___ Supplied entries
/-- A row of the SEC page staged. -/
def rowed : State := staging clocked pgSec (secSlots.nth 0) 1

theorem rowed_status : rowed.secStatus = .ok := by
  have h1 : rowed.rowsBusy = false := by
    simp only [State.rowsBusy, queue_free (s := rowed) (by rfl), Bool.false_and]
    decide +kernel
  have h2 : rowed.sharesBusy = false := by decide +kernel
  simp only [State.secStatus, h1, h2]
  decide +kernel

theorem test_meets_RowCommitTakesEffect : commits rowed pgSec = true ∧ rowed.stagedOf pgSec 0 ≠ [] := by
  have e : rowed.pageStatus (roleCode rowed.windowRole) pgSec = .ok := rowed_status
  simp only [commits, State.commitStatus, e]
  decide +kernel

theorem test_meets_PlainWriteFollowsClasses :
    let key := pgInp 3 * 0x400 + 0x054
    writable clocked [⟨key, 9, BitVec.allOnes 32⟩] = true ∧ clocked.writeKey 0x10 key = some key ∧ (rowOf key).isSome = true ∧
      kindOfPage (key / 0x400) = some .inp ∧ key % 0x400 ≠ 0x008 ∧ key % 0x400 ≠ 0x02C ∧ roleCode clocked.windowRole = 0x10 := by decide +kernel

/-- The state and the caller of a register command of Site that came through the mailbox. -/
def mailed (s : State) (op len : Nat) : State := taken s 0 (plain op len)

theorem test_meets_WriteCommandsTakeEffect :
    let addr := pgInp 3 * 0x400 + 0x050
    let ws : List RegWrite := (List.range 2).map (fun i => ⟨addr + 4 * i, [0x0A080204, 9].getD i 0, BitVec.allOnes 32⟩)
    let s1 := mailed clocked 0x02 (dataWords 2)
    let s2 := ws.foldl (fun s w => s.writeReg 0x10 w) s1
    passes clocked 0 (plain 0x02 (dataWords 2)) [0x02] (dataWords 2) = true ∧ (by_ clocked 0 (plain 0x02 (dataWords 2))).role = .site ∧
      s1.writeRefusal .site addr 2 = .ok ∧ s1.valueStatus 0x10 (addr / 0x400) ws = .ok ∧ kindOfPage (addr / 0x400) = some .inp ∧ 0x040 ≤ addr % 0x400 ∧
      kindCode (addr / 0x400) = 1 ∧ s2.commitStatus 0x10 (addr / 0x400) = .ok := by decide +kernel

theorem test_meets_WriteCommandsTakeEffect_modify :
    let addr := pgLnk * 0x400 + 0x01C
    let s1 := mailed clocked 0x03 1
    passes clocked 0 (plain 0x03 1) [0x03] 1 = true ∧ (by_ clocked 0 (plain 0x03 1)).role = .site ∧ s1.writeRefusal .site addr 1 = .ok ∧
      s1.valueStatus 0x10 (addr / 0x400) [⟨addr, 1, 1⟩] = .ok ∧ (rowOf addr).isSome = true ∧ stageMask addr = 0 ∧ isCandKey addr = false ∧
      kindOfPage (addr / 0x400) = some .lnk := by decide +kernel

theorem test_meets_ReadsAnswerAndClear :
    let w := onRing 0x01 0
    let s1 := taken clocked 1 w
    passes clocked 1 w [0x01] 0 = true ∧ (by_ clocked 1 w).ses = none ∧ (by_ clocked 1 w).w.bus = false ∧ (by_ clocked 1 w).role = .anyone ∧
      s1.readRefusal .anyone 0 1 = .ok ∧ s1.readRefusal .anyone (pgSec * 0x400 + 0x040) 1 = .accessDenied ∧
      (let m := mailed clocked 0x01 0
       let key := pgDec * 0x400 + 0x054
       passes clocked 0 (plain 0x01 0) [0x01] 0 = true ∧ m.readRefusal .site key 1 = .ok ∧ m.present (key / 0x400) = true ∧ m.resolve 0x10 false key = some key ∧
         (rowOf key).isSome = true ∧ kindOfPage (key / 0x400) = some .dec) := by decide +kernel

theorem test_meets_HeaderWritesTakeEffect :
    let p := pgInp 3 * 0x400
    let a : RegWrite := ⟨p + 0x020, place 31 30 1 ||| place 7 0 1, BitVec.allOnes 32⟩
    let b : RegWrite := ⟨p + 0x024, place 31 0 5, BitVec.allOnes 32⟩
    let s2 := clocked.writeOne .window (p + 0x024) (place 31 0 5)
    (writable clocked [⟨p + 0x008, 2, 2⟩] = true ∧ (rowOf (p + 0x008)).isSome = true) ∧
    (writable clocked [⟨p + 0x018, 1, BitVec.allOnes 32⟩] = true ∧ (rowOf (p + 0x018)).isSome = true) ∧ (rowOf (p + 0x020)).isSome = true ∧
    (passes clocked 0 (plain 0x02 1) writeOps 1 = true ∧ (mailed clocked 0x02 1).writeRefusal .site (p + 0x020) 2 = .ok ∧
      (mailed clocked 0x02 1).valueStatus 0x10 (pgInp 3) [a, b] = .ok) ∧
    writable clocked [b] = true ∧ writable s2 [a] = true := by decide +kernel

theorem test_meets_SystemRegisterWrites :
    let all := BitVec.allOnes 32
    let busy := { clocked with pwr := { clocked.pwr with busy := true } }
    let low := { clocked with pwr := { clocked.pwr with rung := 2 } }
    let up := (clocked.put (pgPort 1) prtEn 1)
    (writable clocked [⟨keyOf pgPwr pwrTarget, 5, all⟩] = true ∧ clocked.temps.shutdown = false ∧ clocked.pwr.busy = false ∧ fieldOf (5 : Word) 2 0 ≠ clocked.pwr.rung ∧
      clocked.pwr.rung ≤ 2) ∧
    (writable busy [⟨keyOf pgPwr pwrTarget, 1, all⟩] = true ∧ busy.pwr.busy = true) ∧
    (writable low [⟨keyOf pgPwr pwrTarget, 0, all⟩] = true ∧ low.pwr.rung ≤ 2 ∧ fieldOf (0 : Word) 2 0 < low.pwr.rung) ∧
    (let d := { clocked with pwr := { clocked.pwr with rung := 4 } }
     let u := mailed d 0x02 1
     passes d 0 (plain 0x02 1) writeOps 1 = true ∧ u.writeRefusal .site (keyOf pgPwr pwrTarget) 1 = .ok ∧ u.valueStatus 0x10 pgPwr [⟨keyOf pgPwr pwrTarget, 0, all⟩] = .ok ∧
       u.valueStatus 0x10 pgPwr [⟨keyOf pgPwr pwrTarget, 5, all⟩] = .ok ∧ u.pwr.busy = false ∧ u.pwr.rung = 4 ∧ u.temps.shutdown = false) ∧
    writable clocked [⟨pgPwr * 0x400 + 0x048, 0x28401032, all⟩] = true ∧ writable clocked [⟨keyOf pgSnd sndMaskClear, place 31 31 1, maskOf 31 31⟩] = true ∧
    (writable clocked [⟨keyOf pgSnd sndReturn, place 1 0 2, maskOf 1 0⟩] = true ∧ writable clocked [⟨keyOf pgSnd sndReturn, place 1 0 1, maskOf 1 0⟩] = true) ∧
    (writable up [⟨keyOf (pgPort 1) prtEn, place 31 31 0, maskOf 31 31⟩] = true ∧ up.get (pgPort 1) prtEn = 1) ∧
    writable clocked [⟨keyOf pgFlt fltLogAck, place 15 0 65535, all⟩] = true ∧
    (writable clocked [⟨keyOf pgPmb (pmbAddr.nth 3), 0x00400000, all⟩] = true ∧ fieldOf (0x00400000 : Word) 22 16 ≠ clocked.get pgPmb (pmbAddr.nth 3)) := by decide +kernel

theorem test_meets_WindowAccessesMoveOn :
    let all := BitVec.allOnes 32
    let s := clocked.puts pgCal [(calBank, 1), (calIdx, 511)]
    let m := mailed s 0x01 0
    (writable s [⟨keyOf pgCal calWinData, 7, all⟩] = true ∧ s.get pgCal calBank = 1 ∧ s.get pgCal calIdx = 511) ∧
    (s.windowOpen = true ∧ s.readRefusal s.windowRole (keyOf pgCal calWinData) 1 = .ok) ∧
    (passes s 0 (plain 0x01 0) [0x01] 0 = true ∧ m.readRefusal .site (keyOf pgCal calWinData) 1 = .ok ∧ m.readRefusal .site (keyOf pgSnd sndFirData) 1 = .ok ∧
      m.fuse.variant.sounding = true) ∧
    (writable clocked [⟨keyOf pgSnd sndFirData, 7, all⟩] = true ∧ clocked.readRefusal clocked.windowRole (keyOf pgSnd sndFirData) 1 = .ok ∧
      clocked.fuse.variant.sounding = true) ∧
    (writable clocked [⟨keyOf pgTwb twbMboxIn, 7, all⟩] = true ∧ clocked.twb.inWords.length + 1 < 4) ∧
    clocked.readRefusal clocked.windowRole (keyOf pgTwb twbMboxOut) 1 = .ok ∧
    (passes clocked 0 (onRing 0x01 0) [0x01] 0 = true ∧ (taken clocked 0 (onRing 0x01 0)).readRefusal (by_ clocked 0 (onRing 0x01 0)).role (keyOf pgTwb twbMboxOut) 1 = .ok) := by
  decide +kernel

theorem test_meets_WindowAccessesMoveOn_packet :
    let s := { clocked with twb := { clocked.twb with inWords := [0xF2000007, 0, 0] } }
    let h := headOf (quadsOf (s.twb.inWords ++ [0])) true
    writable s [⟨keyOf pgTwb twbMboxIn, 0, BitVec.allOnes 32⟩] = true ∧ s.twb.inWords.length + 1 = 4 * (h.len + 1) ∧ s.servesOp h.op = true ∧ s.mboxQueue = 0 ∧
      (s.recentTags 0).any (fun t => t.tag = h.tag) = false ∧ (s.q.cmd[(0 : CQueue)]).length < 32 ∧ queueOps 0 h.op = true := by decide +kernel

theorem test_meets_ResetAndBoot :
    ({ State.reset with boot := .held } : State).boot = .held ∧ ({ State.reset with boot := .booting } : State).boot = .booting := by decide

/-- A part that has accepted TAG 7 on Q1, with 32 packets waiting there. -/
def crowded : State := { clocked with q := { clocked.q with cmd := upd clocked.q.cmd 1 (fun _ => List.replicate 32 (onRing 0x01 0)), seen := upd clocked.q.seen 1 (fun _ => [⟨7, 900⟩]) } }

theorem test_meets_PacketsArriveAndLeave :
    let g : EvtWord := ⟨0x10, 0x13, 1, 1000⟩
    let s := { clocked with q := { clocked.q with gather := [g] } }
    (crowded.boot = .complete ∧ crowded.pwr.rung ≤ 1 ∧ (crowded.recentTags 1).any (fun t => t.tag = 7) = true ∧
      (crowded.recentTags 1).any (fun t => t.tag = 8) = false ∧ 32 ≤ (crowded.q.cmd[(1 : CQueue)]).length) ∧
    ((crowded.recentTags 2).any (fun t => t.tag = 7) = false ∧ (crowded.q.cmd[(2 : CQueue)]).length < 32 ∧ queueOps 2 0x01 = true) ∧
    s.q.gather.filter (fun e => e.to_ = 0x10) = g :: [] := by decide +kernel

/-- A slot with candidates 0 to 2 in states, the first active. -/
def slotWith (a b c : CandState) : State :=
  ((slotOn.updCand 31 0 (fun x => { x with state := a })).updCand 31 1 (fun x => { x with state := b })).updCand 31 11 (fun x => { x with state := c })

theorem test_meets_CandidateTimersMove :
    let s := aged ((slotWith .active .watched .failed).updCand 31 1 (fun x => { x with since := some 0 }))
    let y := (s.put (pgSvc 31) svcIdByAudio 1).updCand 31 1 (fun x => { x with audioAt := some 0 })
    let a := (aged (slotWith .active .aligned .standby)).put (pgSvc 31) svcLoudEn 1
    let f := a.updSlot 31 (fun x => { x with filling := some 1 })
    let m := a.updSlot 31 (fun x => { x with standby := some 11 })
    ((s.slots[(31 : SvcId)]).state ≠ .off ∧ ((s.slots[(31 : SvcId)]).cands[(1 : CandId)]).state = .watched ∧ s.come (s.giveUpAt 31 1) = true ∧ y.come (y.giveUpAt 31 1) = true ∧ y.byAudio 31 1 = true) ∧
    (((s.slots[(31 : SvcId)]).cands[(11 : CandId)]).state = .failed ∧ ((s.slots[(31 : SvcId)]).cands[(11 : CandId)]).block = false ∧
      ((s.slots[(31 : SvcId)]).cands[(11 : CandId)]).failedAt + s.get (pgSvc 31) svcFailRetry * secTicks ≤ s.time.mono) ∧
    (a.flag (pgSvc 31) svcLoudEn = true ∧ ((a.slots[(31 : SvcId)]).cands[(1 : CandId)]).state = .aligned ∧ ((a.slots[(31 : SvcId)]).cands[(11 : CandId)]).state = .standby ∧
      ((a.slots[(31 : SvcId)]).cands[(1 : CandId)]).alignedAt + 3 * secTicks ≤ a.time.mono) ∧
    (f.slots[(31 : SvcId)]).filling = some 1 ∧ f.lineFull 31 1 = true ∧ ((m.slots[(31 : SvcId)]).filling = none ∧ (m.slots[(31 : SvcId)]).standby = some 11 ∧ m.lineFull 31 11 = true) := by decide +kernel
______
:: Task to carry out ::
Emit an exact copy of the lines spanning the start of the records to the line containing "theorem test_meets_RowCommitTakesEffect : commits", inclusive, and no other output.

:: Answer box ::
/-- A row of the SEC page staged. -/
def rowed : State := staging clocked pgSec (secSlots.nth 0) 1

theorem rowed_status : rowed.secStatus = .ok := by
  have h1 : rowed.rowsBusy = false := by
    simp only [State.rowsBusy, queue_free (s := rowed) (by rfl), Bool.false_and]
    decide +kernel
  have h2 : rowed.sharesBusy = false := by decide +kernel
  simp only [State.secStatus, h1, h2]
  decide +kernel

theorem test_meets_RowCommitTakesEffect : commits rowed pgSec = true ∧ rowed.stagedOf pgSec 0 ≠ [] := by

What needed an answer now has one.